• Data extracted from a collection:
========================================================================

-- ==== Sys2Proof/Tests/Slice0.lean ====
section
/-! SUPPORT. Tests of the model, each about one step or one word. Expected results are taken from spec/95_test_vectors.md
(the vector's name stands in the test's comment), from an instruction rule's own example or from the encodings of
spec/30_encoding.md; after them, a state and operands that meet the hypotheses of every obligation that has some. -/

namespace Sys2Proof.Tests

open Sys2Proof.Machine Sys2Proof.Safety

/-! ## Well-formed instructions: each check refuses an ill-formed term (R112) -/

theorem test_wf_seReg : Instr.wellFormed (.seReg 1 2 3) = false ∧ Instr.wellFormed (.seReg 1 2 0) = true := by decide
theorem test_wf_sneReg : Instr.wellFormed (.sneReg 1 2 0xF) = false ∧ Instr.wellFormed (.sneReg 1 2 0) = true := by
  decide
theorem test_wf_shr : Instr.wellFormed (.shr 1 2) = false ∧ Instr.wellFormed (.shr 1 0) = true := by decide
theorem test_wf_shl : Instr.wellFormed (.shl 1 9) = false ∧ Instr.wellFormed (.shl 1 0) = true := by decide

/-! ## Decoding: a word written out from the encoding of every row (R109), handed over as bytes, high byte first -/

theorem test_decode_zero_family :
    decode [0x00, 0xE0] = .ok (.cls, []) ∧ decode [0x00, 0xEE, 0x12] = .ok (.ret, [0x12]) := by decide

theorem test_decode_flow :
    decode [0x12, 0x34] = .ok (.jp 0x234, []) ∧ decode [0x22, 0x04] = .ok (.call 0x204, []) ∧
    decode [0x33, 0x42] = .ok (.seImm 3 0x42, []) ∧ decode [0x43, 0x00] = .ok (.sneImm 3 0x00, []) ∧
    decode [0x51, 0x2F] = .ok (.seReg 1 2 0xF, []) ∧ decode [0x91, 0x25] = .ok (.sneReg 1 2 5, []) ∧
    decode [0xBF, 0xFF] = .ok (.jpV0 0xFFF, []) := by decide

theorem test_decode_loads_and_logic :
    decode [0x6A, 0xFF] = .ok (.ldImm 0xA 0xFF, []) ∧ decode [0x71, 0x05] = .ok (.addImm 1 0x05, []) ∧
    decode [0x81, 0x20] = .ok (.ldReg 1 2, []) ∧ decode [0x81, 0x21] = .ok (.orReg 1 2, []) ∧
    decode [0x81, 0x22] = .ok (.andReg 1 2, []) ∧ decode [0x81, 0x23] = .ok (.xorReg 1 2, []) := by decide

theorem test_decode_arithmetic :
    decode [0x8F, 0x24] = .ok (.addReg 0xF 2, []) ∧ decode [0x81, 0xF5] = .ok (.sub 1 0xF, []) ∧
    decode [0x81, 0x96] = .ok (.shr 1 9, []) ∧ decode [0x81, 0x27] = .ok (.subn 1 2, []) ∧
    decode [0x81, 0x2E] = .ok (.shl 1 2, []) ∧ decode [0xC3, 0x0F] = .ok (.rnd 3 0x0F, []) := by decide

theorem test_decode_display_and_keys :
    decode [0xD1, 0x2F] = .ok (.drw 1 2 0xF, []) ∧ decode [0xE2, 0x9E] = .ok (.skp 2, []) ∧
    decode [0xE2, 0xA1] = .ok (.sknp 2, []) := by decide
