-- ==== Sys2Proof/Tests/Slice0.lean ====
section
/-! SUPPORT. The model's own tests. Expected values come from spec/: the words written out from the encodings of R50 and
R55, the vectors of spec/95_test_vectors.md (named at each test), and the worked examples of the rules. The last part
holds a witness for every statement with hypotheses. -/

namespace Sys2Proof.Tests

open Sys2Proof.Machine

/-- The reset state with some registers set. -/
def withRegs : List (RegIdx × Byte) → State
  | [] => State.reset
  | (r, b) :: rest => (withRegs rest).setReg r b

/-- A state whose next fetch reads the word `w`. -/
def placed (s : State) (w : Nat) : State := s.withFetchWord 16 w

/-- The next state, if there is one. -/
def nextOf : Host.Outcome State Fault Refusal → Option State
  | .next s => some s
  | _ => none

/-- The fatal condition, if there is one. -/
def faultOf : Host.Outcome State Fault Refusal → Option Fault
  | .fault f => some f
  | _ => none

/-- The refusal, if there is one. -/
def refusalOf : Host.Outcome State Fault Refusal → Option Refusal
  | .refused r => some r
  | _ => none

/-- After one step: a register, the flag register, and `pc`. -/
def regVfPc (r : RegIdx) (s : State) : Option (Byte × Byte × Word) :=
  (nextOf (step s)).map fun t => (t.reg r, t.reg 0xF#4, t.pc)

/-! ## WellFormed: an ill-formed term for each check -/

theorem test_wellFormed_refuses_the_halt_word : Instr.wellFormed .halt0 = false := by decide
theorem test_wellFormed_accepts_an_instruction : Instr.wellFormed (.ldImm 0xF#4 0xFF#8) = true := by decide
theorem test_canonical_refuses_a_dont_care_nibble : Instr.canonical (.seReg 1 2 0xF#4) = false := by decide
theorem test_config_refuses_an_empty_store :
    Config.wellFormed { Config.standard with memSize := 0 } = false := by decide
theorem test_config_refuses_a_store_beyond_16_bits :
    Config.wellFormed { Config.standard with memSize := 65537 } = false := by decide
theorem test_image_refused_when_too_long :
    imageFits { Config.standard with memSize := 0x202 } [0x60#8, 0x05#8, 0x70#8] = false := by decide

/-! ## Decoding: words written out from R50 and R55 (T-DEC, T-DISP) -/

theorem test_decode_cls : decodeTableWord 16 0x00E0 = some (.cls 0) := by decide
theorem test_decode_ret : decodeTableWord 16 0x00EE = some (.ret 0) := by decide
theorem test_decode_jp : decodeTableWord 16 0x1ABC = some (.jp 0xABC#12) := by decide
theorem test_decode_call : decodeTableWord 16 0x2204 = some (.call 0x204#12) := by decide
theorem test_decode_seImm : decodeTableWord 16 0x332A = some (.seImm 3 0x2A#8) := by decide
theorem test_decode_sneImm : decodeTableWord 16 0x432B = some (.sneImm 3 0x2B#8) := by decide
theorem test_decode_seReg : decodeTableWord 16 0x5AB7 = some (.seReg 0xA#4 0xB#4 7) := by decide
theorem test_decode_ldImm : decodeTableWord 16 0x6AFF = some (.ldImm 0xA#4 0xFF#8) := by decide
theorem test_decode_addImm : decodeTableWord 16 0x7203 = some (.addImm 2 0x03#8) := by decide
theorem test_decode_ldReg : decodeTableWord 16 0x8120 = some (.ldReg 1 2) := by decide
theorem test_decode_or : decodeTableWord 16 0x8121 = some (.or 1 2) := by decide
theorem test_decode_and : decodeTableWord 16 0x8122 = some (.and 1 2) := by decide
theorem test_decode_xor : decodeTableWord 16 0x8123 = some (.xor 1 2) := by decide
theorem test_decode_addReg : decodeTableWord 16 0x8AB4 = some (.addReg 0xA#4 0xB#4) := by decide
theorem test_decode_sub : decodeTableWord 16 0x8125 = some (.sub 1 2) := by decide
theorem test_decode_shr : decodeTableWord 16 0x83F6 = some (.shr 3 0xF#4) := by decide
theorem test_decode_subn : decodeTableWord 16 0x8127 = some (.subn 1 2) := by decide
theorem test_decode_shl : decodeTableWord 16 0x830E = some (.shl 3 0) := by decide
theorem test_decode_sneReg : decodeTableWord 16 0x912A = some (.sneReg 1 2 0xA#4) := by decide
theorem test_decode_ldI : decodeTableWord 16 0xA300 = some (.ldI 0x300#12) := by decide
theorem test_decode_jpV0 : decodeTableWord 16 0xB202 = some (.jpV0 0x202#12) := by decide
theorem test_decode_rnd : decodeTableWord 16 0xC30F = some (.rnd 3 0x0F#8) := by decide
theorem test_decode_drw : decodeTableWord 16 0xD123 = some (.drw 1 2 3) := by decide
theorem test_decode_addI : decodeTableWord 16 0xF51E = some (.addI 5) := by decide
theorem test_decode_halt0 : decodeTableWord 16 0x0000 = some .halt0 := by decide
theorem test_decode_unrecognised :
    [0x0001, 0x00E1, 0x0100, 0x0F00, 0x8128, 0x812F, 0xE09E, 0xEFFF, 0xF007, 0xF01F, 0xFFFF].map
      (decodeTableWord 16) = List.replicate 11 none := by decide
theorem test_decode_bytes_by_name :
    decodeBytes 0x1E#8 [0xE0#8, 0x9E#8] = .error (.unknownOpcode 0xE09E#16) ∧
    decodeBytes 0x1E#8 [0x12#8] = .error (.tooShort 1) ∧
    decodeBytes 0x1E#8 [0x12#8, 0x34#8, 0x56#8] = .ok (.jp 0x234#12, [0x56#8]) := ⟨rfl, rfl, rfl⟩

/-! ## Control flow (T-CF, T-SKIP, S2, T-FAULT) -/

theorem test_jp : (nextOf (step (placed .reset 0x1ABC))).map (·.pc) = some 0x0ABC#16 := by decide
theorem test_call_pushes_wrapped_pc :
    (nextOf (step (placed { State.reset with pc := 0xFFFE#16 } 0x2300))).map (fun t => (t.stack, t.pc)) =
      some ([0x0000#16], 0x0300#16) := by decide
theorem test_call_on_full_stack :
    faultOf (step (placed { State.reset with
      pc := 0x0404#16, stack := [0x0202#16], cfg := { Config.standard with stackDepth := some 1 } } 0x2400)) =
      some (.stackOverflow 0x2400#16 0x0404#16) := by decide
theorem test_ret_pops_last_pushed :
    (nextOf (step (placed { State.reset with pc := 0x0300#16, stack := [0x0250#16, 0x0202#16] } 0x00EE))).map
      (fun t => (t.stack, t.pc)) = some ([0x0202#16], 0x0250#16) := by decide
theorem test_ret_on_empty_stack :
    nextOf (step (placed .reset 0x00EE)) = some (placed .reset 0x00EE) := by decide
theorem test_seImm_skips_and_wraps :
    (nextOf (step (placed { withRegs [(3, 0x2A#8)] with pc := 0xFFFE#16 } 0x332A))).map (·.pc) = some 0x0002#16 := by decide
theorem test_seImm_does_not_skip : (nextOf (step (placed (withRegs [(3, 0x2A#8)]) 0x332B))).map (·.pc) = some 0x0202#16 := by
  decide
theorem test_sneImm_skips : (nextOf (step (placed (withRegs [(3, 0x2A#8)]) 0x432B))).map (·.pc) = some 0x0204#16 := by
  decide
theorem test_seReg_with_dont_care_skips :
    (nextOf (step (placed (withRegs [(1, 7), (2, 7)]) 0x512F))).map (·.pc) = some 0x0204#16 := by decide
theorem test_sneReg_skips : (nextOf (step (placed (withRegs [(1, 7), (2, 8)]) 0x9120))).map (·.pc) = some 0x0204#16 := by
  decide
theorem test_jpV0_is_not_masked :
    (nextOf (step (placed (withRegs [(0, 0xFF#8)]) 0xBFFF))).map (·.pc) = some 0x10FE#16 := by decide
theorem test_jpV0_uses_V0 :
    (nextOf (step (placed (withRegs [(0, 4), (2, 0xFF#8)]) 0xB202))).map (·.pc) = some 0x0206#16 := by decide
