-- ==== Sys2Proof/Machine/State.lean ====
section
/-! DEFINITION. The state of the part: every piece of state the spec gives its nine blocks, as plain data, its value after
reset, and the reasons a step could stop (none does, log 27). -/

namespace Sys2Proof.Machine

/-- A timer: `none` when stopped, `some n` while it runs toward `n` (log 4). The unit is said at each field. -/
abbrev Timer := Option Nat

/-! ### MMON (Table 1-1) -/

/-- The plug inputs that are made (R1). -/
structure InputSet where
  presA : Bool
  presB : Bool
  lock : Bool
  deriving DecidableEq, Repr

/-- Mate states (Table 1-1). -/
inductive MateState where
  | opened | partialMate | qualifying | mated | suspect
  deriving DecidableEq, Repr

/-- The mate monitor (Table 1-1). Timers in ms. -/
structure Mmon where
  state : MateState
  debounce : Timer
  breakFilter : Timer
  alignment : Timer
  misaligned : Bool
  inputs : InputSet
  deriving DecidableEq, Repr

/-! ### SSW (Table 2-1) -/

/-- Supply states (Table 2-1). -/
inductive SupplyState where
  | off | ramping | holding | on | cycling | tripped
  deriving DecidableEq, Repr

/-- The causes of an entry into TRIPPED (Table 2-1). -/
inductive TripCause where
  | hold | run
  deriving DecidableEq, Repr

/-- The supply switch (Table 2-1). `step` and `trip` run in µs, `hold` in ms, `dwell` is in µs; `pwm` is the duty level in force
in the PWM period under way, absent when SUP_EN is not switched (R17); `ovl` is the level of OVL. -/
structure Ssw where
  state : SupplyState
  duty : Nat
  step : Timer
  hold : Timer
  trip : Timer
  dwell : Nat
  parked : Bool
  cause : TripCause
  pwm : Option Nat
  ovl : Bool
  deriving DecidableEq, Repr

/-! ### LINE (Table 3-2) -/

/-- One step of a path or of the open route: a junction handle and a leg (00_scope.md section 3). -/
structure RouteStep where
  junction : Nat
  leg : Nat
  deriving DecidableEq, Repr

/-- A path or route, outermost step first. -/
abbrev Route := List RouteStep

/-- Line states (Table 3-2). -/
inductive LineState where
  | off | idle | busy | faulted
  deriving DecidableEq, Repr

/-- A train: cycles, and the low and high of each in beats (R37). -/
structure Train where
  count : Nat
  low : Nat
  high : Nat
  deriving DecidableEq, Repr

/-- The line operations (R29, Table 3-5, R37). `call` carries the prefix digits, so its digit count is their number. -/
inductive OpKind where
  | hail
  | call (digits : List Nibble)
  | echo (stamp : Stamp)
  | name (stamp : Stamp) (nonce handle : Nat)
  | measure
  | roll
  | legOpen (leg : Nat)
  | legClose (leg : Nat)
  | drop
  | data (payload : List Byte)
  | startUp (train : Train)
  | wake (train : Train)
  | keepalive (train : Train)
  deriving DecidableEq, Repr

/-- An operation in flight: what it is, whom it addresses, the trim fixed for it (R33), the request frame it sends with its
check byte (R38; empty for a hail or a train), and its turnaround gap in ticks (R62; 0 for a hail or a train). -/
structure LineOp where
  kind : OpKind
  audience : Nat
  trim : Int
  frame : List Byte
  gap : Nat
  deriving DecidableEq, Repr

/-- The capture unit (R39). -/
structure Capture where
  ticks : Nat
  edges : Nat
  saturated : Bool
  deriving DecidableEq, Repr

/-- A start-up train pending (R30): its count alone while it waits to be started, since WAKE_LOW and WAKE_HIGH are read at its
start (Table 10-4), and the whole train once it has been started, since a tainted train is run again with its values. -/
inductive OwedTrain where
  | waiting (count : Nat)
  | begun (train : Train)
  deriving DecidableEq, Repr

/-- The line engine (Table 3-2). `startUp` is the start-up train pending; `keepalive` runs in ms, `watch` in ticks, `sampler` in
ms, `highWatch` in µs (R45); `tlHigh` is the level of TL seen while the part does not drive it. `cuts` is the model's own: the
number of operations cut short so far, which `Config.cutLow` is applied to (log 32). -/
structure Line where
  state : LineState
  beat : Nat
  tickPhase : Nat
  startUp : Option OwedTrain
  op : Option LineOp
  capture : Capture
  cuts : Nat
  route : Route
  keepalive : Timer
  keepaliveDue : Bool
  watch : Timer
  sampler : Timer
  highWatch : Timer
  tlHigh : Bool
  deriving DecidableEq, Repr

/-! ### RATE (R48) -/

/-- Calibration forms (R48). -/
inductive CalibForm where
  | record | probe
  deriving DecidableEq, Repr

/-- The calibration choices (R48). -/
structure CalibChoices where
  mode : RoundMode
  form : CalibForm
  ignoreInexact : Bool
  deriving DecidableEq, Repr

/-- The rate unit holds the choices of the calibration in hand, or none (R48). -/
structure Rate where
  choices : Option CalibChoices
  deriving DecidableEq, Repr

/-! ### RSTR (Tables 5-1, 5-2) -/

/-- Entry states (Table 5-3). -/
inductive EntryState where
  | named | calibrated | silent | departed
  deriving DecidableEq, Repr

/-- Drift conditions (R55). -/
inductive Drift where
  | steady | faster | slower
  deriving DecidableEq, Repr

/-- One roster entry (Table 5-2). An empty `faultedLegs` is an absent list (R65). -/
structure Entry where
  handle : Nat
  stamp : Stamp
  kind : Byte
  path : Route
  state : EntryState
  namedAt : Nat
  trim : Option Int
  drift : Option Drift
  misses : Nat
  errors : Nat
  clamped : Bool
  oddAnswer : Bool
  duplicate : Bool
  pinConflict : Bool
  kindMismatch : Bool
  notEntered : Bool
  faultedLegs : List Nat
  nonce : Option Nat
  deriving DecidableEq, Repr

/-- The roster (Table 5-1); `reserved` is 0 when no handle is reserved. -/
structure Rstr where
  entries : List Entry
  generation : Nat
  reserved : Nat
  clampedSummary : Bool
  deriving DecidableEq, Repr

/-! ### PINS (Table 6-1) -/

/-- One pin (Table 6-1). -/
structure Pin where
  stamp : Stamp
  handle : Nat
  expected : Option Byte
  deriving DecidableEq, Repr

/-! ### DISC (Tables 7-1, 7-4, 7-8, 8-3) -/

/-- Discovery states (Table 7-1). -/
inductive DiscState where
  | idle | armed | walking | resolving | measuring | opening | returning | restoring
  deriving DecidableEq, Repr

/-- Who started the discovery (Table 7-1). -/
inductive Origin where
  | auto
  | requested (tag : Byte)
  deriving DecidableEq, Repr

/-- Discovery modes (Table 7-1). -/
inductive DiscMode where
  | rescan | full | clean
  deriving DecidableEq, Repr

========================================================================

From the records above, give again exactly the lines running from the line with "def faultOf : Host.Outcome" to the line with "theorem test_decode_jp : decodeTableWord", inclusive.

def faultOf : Host.Outcome State Fault Refusal → Option Fault
  | .fault f => some f
  | _ => none

/-- The refusal, if there is one. -/
def refusalOf : Host.Outcome State Fault Refusal → Option Refusal
  | .refused r => some r
  | _ => none

/-- After one step: a register, the flag register, and `pc`. -/
def regVfPc (r : RegIdx) (s : State) : Option (Byte × Byte × Word) :=
  (nextOf (step s)).map fun t => (t.reg r, t.reg 0xF#4, t.pc)

/-! ## WellFormed: an ill-formed term for each check -/

theorem test_wellFormed_refuses_the_halt_word : Instr.wellFormed .halt0 = false := by decide
theorem test_wellFormed_accepts_an_instruction : Instr.wellFormed (.ldImm 0xF#4 0xFF#8) = true := by decide
theorem test_canonical_refuses_a_dont_care_nibble : Instr.canonical (.seReg 1 2 0xF#4) = false := by decide
theorem test_config_refuses_an_empty_store :
    Config.wellFormed { Config.standard with memSize := 0 } = false := by decide
theorem test_config_refuses_a_store_beyond_16_bits :
    Config.wellFormed { Config.standard with memSize := 65537 } = false := by decide
theorem test_image_refused_when_too_long :
    imageFits { Config.standard with memSize := 0x202 } [0x60#8, 0x05#8, 0x70#8] = false := by decide

/-! ## Decoding: words written out from R50 and R55 (T-DEC, T-DISP) -/

theorem test_decode_cls : decodeTableWord 16 0x00E0 = some (.cls 0) := by decide
theorem test_decode_ret : decodeTableWord 16 0x00EE = some (.ret 0) := by decide
theorem test_decode_jp : decodeTableWord 16 0x1ABC = some (.jp 0xABC#12) := by decide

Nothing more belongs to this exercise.